def actSoftmax_foot : Foot := wholeRun_foot ++ softmaxWork_foot
theorem actSoftmax_within {F : Foot} (hF : actSoftmax_foot ⊆ F) (t : TileNo) (mode : Nat) : Within F (actSoftmax t mode : Act s₀ Unit) := by
  simp only [actSoftmax_foot, List.append_subset] at hF
  obtain ⟨_, _⟩ := hF
  unfold actSoftmax
  repeat' first
    | with_reducible
        first
        | intro _ | exact softmaxWork_within ‹_› .. | exact within_pure _ | exact within_now
        | refine within_bind ?_ fun _ => ?_ | refine within_ite ?_ ?_ | refine wholeRun_within ‹_› _ _ fun _ => ?_
        | exact withinW_pure _ | exact withinW_get | refine withinW_doing ?_ | refine withinW_bind ?_ fun _ => ?_
        | refine withinW_map _ ?_ | refine withinP_run ?_ | exact withinP_pure _ | refine withinP_lift ?_
        | refine withinP_bind ?_ fun _ => ?_ | split | dsimp only

end Sys2Proof.Machine
end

TASK INSTRUCTIONS
Return the number of lines in the data above that include the word "only", and nothing else.

ANSWER AREA
2